/-- The sources that have a frame in a class of a subport and may send it, in the order of their first frames. -/
def State.sources (s : State) (t : PortId) (q : SubId) (c : Nat) : List TxSrc :=
  (((s.stored t).filter fun f => decide (f.sub = q ∧ f.cls = c ∧ s.paceOf t f.src ≤ s.now t)).map TxFrame.src).eraseDups

/-- The source of a class whose turn it is: round-robin, the one served longest ago first (R283). -/
def State.turnOf (s : State) (t : PortId) (q : SubId) (c : Nat) : Option TxSrc :=
  let ring := (mapGet s.ports[t].rings (q.val * 8 + c)).getD []
  let have_ := s.sources t q c
  (have_.find? fun x => !ring.contains x).orElse fun _ => ring.find? fun x => have_.contains x

/-- The frame at the head of a class of a subport. -/
def State.headFrame (s : State) (t : PortId) (q : SubId) (c : Nat) : Option TxFrame :=
  (s.turnOf t q c).bind fun x => (s.stored t).find? fun f => decide (f.sub = q ∧ f.cls = c ∧ f.src = x)

/-- Source of a frame in the detail word of TX_GATE_OVERSIZE. -/
def TxSrc.code : TxSrc → Nat
  | .mc => 0
  | .ot p conn vc => 0x10000000 + p * 0x1000000 + conn * 16 + vc
  | .roce n => 0x20000000 + n

/-- A frame leaves the transmit buffer, and its source goes to the back of its class's ring. -/
def State.takeTx (s : State) (t : PortId) (f : TxFrame) : State :=
  let k := f.sub.val * 8 + f.cls
  s.updPort t fun p => { p with
    tx := p.tx.erase f, rings := mapSet p.rings k (((mapGet p.rings k).getD []).filter (· ≠ f.src) ++ [f.src]) }

/-- Whether an event limited to one in each second may come now, given when it last came. -/
def secondPassed (last : Option Nat) (now : Nat) : Bool :=
  match last with
  | some x => decide (x + 1000000000 ≤ now)
  | none => true

/-- When a source last had an event of a kind that is limited. -/
def lastOf (l : List (TxSrc × Nat)) (x : TxSrc) : Option Nat := (l.find? fun e => decide (e.1 = x)).map Prod.snd

/-- A frame longer than every open period of its class is dropped; the event comes for its source at most once in a second
(R289). -/
def State.dropOversize (s : State) (t : PortId) (f : TxFrame) : State :=
  let s := (s.takeTx t f).portCount t 14 1
  if secondPassed (lastOf s.ports[t].oversizeAt f.src) s.mc.time = true then
    (s.updPort t fun p => { p with oversizeAt := (f.src, s.mc.time) :: p.oversizeAt.filter fun e => decide (e.1 ≠ f.src) }).raise
      (.port t.val) none 0x6005 [t.val, f.sub.val, f.cls, Config.fieldWord 0x6005 f.src.code 0]
  else s

/-- Counters that a transmitted frame advances (R302, R332). -/
def State.txCount (s : State) (t : PortId) (f : TxFrame) : State :=
  let s := (s.portCount2 t 0 1).portCount2 t 4 (s.wireLen t f)
  match f.body with
  | .pfc _ _ => s.portCount t 18 1
  | .roce op _ _ _ _ => if op = opCnp then s.portCount t 21 1 else s
  | .ot _ _ b =>
    let w := rdLE b 0 4
    if nbits w 27 24 = 2 then
      let s := s.count64 (portOtCnt t.val 0) (portOtCnt t.val 1) 1
      if nbits w 18 18 = 1 then s.otCount t 2 1 else s
    else if nbits w 27 24 = 3 then s.otCount t 4 1 else s
  | .mc _ _ => s

/-- A frame starts: it counts, occupies its subport's line until its end and the gap after it, and is timestamped at its first symbol
after the start delimiter if it carries a PTP event message (R278, R292). -/
def State.startTx (s : State) (t : PortId) (f : TxFrame) : State :=
  let d := s.frameTime t f
  let w : OnWire := ⟨f.sub, f.cls, s.frameBytes t f, s.now t + d⟩
  let s := ((s.takeTx t f).txCount t f).pace t f.src d
  let s := s.updPort t fun p => { p with onWire := (p.onWire.filter fun e => decide (e.sub ≠ f.sub)) ++ [w] }
  match f.ptpEvent with
  | some b => s.ptpSent t f.sub b (s.ports[t].clock + 64 * nsUnits / s.subRate t.val)
  | none => s

/-- Whether a frame asks for the hardware address of a neighbour. -/
def TxFrame.asksFor (g : TxFrame) (hop : List Byte) : Bool :=
  match g.body with
  | .mc ty b => decide (ty = 0x0806 ∧ slice b 24 4 = hop.drop 12 ∧ slice b 6 2 = [0, 1]) || decide (ty = 0x86DD ∧ slice b 48 16 = hop)
  | _ => false

/-- The highest class with a frame that can start, or whose head is to be dropped, decides; the list holds the classes still
to look at. A frame without its neighbour's address waits for it at the head of its class (R283, R287, R289). -/
def State.sendNext (t : PortId) (q : SubId) : List Nat → State → State
  | [], s => s
  | c :: cs, s =>
    match s.headFrame t q c with
    | none => State.sendNext t q cs s
    | some f =>
      let need := s.frameTime t f
      if s.isPaused t q.val c then State.sendNext t q cs s
      else if s.gateNever t q.val c need then s.dropOversize t f
      else if !s.gateOpen t q.val c need then State.sendNext t q cs s
      else if f.mac ≠ [] ∨ f.hop = [] then s.startTx t f
      else match s.neighbour t q.val f.hop with
        | some m => (s.updPort t fun p => { p with tx := p.tx.map fun g => if g.hop = f.hop ∧ g.sub = q then { g with mac := m } else g }).startTx t
            { f with mac := m }
        | none =>
          let asked := s.ports[t].tx.any fun g => decide (g.sub = q) && g.asksFor f.hop
          State.sendNext t q cs (if asked then s else s.resolve t q f.hop)

/-- Whether a frame and the gap after it occupy the line of a subport (R278). -/
def State.lineBusy (s : State) (t : PortId) (q : SubId) : Bool := s.ports[t].onWire.any fun e => decide (e.sub = q ∧ s.now t < e.till)

/-- The PFC frame of a subport that waits to be sent. -/
def State.pfcFrame (s : State) (t : PortId) (q : SubId) : Option TxFrame :=
  (s.stored t).find? fun f => decide (f.sub = q) && (match f.body with | .pfc _ _ => true | _ => false)

/-- FRAME_TRANSMIT (R278, R289): after the turn's wait, on a line that is free, a PFC frame goes first; then strict priority over
the classes that may send. -/
def execFrameTransmit (t : PortId) (x : TxTurn) (s : State) : Result :=
  if !s.portOn t || !s.linkUp t.val x.sub.val then .next s
  else match s.portReach t (s.ports[t].clock + x.wait) with
    | none => .next s
    | some u =>
      if u.lineBusy t x.sub then .next s
      else match u.pfcFrame t x.sub with
        | some f => .next (u.startTx t f)
        | none => .next (State.sendNext t x.sub [7, 6, 5, 4, 3, 2, 1, 0] u)

end Sys2Proof.Machine
end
----
REQUIRED ACTION
Copy the data. Make sure every line matches exactly.

WRITTEN RESPONSE
/-- The sources that have a frame in a class of a subport and may send it, in the order of their first frames. -/
def State.sources (s : State) (t : PortId) (q : SubId) (c : Nat) : List TxSrc :=
  (((s.stored t).filter fun f => decide (f.sub = q ∧ f.cls = c ∧ s.paceOf t f.src ≤ s.now t)).map TxFrame.src).eraseDups

/-- The source of a class whose turn it is: round-robin, the one served longest ago first (R283). -/
def State.turnOf (s : State) (t : PortId) (q : SubId) (c : Nat) : Option TxSrc :=
  let ring := (mapGet s.ports[t].rings (q.val * 8 + c)).getD []
  let have_ := s.sources t q c
  (have_.find? fun x => !ring.contains x).orElse fun _ => ring.find? fun x => have_.contains x

/-- The frame at the head of a class of a subport. -/
def State.headFrame (s : State) (t : PortId) (q : SubId) (c : Nat) : Option TxFrame :=
  (s.turnOf t q c).bind fun x => (s.stored t).find? fun f => decide (f.sub = q ∧ f.cls = c ∧ f.src = x)

/-- Source of a frame in the detail word of TX_GATE_OVERSIZE. -/
def TxSrc.code : TxSrc → Nat
  | .mc => 0
  | .ot p conn vc => 0x10000000 + p * 0x1000000 + conn * 16 + vc
  | .roce n => 0x20000000 + n

/-- A frame leaves the transmit buffer, and its source goes to the back of its class's ring. -/
def State.takeTx (s : State) (t : PortId) (f : TxFrame) : State :=
  let k := f.sub.val * 8 + f.cls
  s.updPort t fun p => { p with
    tx := p.tx.erase f, rings := mapSet p.rings k (((mapGet p.rings k).getD []).filter (· ≠ f.src) ++ [f.src]) }

/-- Whether an event limited to one in each second may come now, given when it last came. -/
def secondPassed (last : Option Nat) (now : Nat) : Bool :=
  match last with
  | some x => decide (x + 1000000000 ≤ now)
  | none => true

/-- When a source last had an event of a kind that is limited. -/
def lastOf (l : List (TxSrc × Nat)) (x : TxSrc) : Option Nat := (l.find? fun e => decide (e.1 = x)).map Prod.snd

/-- A frame longer than every open period of its class is dropped; the event comes for its source at most once in a second
(R289). -/
def State.dropOversize (s : State) (t : PortId) (f : TxFrame) : State :=
  let s := (s.takeTx t f).portCount t 14 1
  if secondPassed (lastOf s.ports[t].oversizeAt f.src) s.mc.time = true then
    (s.updPort t fun p => { p with oversizeAt := (f.src, s.mc.time) :: p.oversizeAt.filter fun e => decide (e.1 ≠ f.src) }).raise
      (.port t.val) none 0x6005 [t.val, f.sub.val, f.cls, Config.fieldWord 0x6005 f.src.code 0]
  else s

/-- Counters that a transmitted frame advances (R302, R332). -/
def State.txCount (s : State) (t : PortId) (f : TxFrame) : State :=
  let s := (s.portCount2 t 0 1).portCount2 t 4 (s.wireLen t f)
  match f.body with
  | .pfc _ _ => s.portCount t 18 1
  | .roce op _ _ _ _ => if op = opCnp then s.portCount t 21 1 else s
  | .ot _ _ b =>
    let w := rdLE b 0 4
    if nbits w 27 24 = 2 then
      let s := s.count64 (portOtCnt t.val 0) (portOtCnt t.val 1) 1
      if nbits w 18 18 = 1 then s.otCount t 2 1 else s
    else if nbits w 27 24 = 3 then s.otCount t 4 1 else s
  | .mc _ _ => s

/-- A frame starts: it counts, occupies its subport's line until its end and the gap after it, and is timestamped at its first symbol
after the start delimiter if it carries a PTP event message (R278, R292). -/
def State.startTx (s : State) (t : PortId) (f : TxFrame) : State :=
  let d := s.frameTime t f
  let w : OnWire := ⟨f.sub, f.cls, s.frameBytes t f, s.now t + d⟩
  let s := ((s.takeTx t f).txCount t f).pace t f.src d
  let s := s.updPort t fun p => { p with onWire := (p.onWire.filter fun e => decide (e.sub ≠ f.sub)) ++ [w] }
  match f.ptpEvent with
  | some b => s.ptpSent t f.sub b (s.ports[t].clock + 64 * nsUnits / s.subRate t.val)
  | none => s

/-- Whether a frame asks for the hardware address of a neighbour. -/
def TxFrame.asksFor (g : TxFrame) (hop : List Byte) : Bool :=
  match g.body with
  | .mc ty b => decide (ty = 0x0806 ∧ slice b 24 4 = hop.drop 12 ∧ slice b 6 2 = [0, 1]) || decide (ty = 0x86DD ∧ slice b 48 16 = hop)
  | _ => false

/-- The highest class with a frame that can start, or whose head is to be dropped, decides; the list holds the classes still
to look at. A frame without its neighbour's address waits for it at the head of its class (R283, R287, R289). -/
def State.sendNext (t : PortId) (q : SubId) : List Nat → State → State
  | [], s => s
  | c :: cs, s =>
    match s.headFrame t q c with
    | none => State.sendNext t q cs s
    | some f =>
      let need := s.frameTime t f
      if s.isPaused t q.val c then State.sendNext t q cs s
      else if s.gateNever t q.val c need then s.dropOversize t f
      else if !s.gateOpen t q.val c need then State.sendNext t q cs s
      else if f.mac ≠ [] ∨ f.hop = [] then s.startTx t f
      else match s.neighbour t q.val f.hop with
        | some m => (s.updPort t fun p => { p with tx := p.tx.map fun g => if g.hop = f.hop ∧ g.sub = q then { g with mac := m } else g }).startTx t
            { f with mac := m }
        | none =>
          let asked := s.ports[t].tx.any fun g => decide (g.sub = q) && g.asksFor f.hop
          State.sendNext t q cs (if asked then s else s.resolve t q f.hop)

/-- Whether a frame and the gap after it occupy the line of a subport (R278). -/
def State.lineBusy (s : State) (t : PortId) (q : SubId) : Bool := s.ports[t].onWire.any fun e => decide (e.sub = q ∧ s.now t < e.till)

/-- The PFC frame of a subport that waits to be sent. -/
def State.pfcFrame (s : State) (t : PortId) (q : SubId) : Option TxFrame :=
  (s.stored t).find? fun f => decide (f.sub = q) && (match f.body with | .pfc _ _ => true | _ => false)

/-- FRAME_TRANSMIT (R278, R289): after the turn's wait, on a line that is free, a PFC frame goes first; then strict priority over
the classes that may send. -/
def execFrameTransmit (t : PortId) (x : TxTurn) (s : State) : Result :=
  if !s.portOn t || !s.linkUp t.val x.sub.val then .next s
  else match s.portReach t (s.ports[t].clock + x.wait) with
    | none => .next s
    | some u =>
      if u.lineBusy t x.sub then .next s
      else match u.pfcFrame t x.sub with
        | some f => .next (u.startTx t f)
        | none => .next (State.sendNext t x.sub [7, 6, 5, 4, 3, 2, 1, 0] u)

end Sys2Proof.Machine
end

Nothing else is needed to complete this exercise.